连弟气得咬牙,对似水一使眼色,似水过去在安岳世子这个猪队友的肩头一拍,使暗劲在他肩井穴上戳了下,笑场也得看时候嘛。
安岳世子痛得一吸气,似水说:“世子呀,大师说怕有脏东西藏在你的随行人员里,得去查看查看,你如今这样不会是被鬼魂附体了吧?”
安岳世子赶紧摇头:“没有没有,”又点头:“是是是!”
宁王厌恶地一撇嘴,“安岳世子去找都拉夏玩吧,本王先回宫了。”说完也不等安岳世子回答,转身带着人走了。
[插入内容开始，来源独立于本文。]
-- ==== Sys2Proof/Machine/Operands.lean ====
section
/-! DEFINITION. The call sheet's fields, handles and their checks, strided spans, and the range scoreboard
(R192 to R214). -/

namespace Sys2Proof.Machine

open Sys2Proof

/-! ### Call sheet (R192 to R194) -/

/-- Word `i` of the installed call sheet. -/
def sheetW (c : Core) (i : Nat) : Nat :=
  match c.sheet with
  | some w => (w.getD i 0).toNat
  | none => 0

def sheetPlen (c : Core) : Nat := bits (sheetW c 1) 12 13

def sheetEntry (c : Core) : Nat := bits (sheetW c 1) 0 12

def sheetWdExp (c : Core) : Nat := bits (sheetW c 3) 0 5

def sheetSplit (c : Core) : Nat := bits (sheetW c 3) 5 2

/-- LIMIT for a cache split (R202). -/
def limitOf (split : Nat) : Nat :=
  match split with
  | 0 => 40960
  | 1 => 32768
  | 2 => 24576
  | _ => 20480

/-- Sets of the cache for a split (R216). -/
def setsOf (split : Nat) : Nat :=
  match split with
  | 0 => 0
  | 1 => 64
  | 2 => 128
  | _ => 160

/-- Receive queue words of the call sheet. -/
def queueW0 (c : Core) (q : Nat) : Nat := sheetW c (72 + 2 * q)

def queueW1 (c : Core) (q : Nat) : Nat := sheetW c (73 + 2 * q)

def queueRate (c : Core) (q : Nat) : Nat := bits (queueW0 c q) 3 7 + 1

/-- Output edge words of the call sheet. -/
def edgeW0 (c : Core) (e : Nat) : Nat := sheetW c (104 + 2 * e)

def edgeW1 (c : Core) (e : Nat) : Nat := sheetW c (105 + 2 * e)

def edgeRate (c : Core) (e : Nat) : Nat := bits (edgeW1 c e) 2 7 + 1

/-- The queue with index `q`. -/
def getQ (c : Core) (q : Nat) : RxQueue := c.queues.toList.getD q .reset

def setQ (c : Core) (q : Nat) (v : RxQueue) : Core := { c with queues := c.queues.setIfInBounds q v }

/-- Region of the running scene, as cluster keys. -/
def regionOf (s : State) (c : Core) : List Nat :=
  match sceneOf s c with
  | some x => x.region
  | none => []

/-! ### Handles (R206 to R210) -/

/-- A handle table entry. -/
structure HEntry where
  space : Nat
  pr : Bool
  pw : Bool
  px : Bool
  cached : Bool
  slate : Nat
  gen : Nat
  base : Nat
  len : Nat
  target : Nat
deriving DecidableEq, Repr

/-- The entry that four call sheet words spell. -/
def hEntryOf (w0 w1 w2 w3 : Nat) : HEntry where
  space := bits w0 0 3
  pr := w0.testBit 3
  pw := w0.testBit 4
  px := w0.testBit 5
  cached := w0.testBit 6
  slate := bits w0 8 12
  gen := bits w0 20 12
  base := w1
  len := w2
  target := w3

/-- Handle `h` of a core. -/
def hEntry (c : Core) (h : Nat) : HEntry :=
  hEntryOf (sheetW c (136 + 4 * h)) (sheetW c (137 + 4 * h)) (sheetW c (138 + 4 * h)) (sheetW c (139 + 4 * h))

/-- Requesters of R209. -/
inductive HUse where
  | ldst | fetch | queue | mx | mxLoad | vx | dma | dmaStat
deriving DecidableEq, Repr

/-- Permissions of R206. -/
inductive HPerm where
  | r | w | x
deriving DecidableEq, Repr

/-- A strided span of offsets: start, dimensions (count and stride, outermost first), and consecutive units, which are
words, or bytes when `bytes` is set. -/
structure Span where
  off : Int
  dims : List (Nat × Int)
  n : Nat
  bytes : Bool
deriving DecidableEq, Repr

/-- A span of `n` consecutive words. -/
def spanOf (off n : Nat) : Span := ⟨off, [], n, false⟩

/-- Lowest offset of a span. -/
def spanLo (p : Span) : Int := p.dims.foldl (fun a d => a + min 0 (((d.1 : Int) - 1) * d.2)) p.off

/-- Highest offset of a span. -/
def spanHi (p : Span) : Int := p.dims.foldl (fun a d => a + max 0 (((d.1 : Int) - 1) * d.2)) (p.off + p.n - 1)

/-- Units of a span in a word. -/
def spanUnit (p : Span) : Nat := if p.bytes then 4 else 1

/-- A span lies within `len` units. -/
def spanFits (p : Span) (len : Nat) : Bool := decide (0 ≤ spanLo p) && decide (spanHi p < len)

/-- A span lies within `len` words. -/
def spanIn (p : Span) (len : Nat) : Bool := spanFits p (len * spanUnit p)

/-- First offending offset of a span, in the order its words are reached. -/
def spanFirstBad (len : Nat) : List (Nat × Int) → Int → Nat → Int
  | [], off, _ => if off < 0 ∨ (len : Int) ≤ off then off else len
  | d :: ds, off, n =>
    match (List.range d.1).find? fun (i : Nat) => !spanFits ⟨off + (i : Int) * d.2, ds, n, false⟩ len with
    | some i => spanFirstBad len ds (off + (i : Int) * d.2) n
    | none => off

/-- R209: the use is allowed for the entry. -/
def useAllowed (k : Nat) (e : HEntry) (u : HUse) (p : HPerm) : Bool :=
  let own := clOfTarget e.target == clOf k
  match e.space, u with
  | 1, _ => true
  | 2, .ldst => own
  | 2, .vx => own
  | 2, .mx => own
  | 2, .mxLoad => own
  | 2, .dma => true
  | 3, .ldst => own && e.cached
  | 3, .vx => own && e.cached
  | 3, .dma => !e.cached
  | 4, .dma => decide (p = .w)
  | 5, .mxLoad => decide (p = .r)
  | 5, .dma => true
  | _, _ => false

/-- The checks of R210 up to reason 0x08, in order: the reason and the first offending offset. -/
def handleCheck (s : State) (k : Nat) (c : Core) (h : Nat) (u : HUse) (p : HPerm) (sp : Span) : Option (Nat × Int) :=
  let e := hEntry c h
  if e.space = 0 ∨ 5 < e.space then some (1, 0)
  else if e.space = 3 ∧ noVaults s = true then some (7, 0)
  else if some e.slate ≠ sheetSlate c then some (2, 0)
  else if e.gen ≠ c.hgen.toNat then some (3, 0)
  else if (match p with | .r => e.pr | .w => e.pw | .x => e.px) = false then some (4, 0)
  else if spanIn sp e.len = false then some (5, spanFirstBad (e.len * spanUnit sp) sp.dims sp.off sp.n / spanUnit sp)
  else if useAllowed k e u p = false then some (6, 0)
  else if (e.space = 2 ∨ e.space = 3) ∧ (regionOf s c).contains (clOfTarget e.target) = false then some (8, 0)
  else none

/-- A handle fault (R210). `pc` is the PC or the descriptor's word address. -/
def handleFault (s : State) (k pc h : Nat) (r : Nat × Int) : State :=
  violate s k 0x14 0x7030
    [(28, 2, pc), (30, 1, r.1), (31, 1, h), (32, 4, codeOf 32 r.2), (36, 4, (hEntry (getCore s k) h).len)]

/-! ### Range scoreboard (R212 to R214) -/

/-- A range of words that an operation touches. -/
structure Rng where
  space : Nat
  target : Nat
  lo : Nat
  hi : Nat
  write : Bool
deriving DecidableEq, Repr

/-- The range of a span through a handle. -/
def rngOf (c : Core) (h : Nat) (sp : Span) (write : Bool) : Rng :=
  let e := hEntry c h
  ⟨e.space, e.target, e.base + (spanLo sp).toNat / spanUnit sp, e.base + (spanHi sp).toNat / spanUnit sp, write⟩

/-- A range conflicts with a registered entry (R213). -/
def sbHits (r : Rng) (e : SbEntry) : Bool :=
  r.space == e.space && r.target == e.target && decide (r.lo ≤ e.hi) && decide (e.lo ≤ r.hi) && (r.write || e.write)

/-- Ranges of a new operation conflict. -/
def sbConflict (c : Core) (rs : List Rng) : Bool := rs.any fun r => c.sbEntries.any (sbHits r)

/-- Room for the ranges of a descriptor (R213). -/
def sbRoom (c : Core) (rs : List Rng) : Bool := decide (c.sbEntries.length + rs.length ≤ 32)

/-- Registers an operation's ranges under a new operation number. -/
def sbRegister (c : Core) (rs : List Rng) : Core :=
  { c with
    sbEntries := c.sbEntries ++ rs.map (fun r => ⟨c.nextOp, r.space, r.target, r.lo, r.hi, r.write⟩)
    nextOp := c.nextOp + 1 }

/-- Releases the entries of an operation. -/
def sbRelease (c : Core) (op : Nat) : Core := { c with sbEntries := c.sbEntries.filter fun e => e.op != op }

/-- Two ranges share a word (R156, R229). -/
def rngOverlap (a b : Rng) : Bool :=
  a.space == b.space && a.target == b.target && decide (a.lo ≤ b.hi) && decide (b.lo ≤ a.hi)

end Sys2Proof.Machine
end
送走宁王,安岳世子又想笑,连弟、似水两双大牛眼瞪着他,让他把笑给憋了回去。
进到驿馆,连弟问安岳世子:“这次来京,世子可有带女眷?”
安岳世子摇头说:“不曾带。”
“世子可知随行的人员里,有谁带有丽姬香?”
安岳世子说:“我本来独一无二有一盒,是来的时候母妃特意给我准备的,叮嘱我送给未来的皇后,后来又专程派人送信来让我献给皇上,我到京后便随着其他礼品送给皇上了。”
“你确定别人都没有?”
“绝对没有!独一无二!那东西有钱难买早知道,哪能谁都有?”
连弟说:“你随行的人员共三十二人,有十二个人跟着你进宫去住,剩下的二十人可都在驿馆里?”
“对啊。”
“年纪二十到三十五岁,长相俊俏的男子,可有?”
“有啊,同我前来的随行都如我一般貌美如花。”
连弟和似水嘴角一致下撇,“世子请把所有人请到院中来,我要见见。”
“为何要见他们?”
连弟说:“本法师要捉鬼,怀疑你的随行人员里就有。”
安岳世子吓一跳,“不可能!本世子的人里头怎会有鬼?”
“都叫出来让我看看。”
安岳世子嘟囔:“你并非真正的法师。”
连弟眼一瞪,伸出一根手指抵着安岳额头一串莫名的偈语脱口而出,安岳世子赶紧说:“别念别念,我叫他们出来。”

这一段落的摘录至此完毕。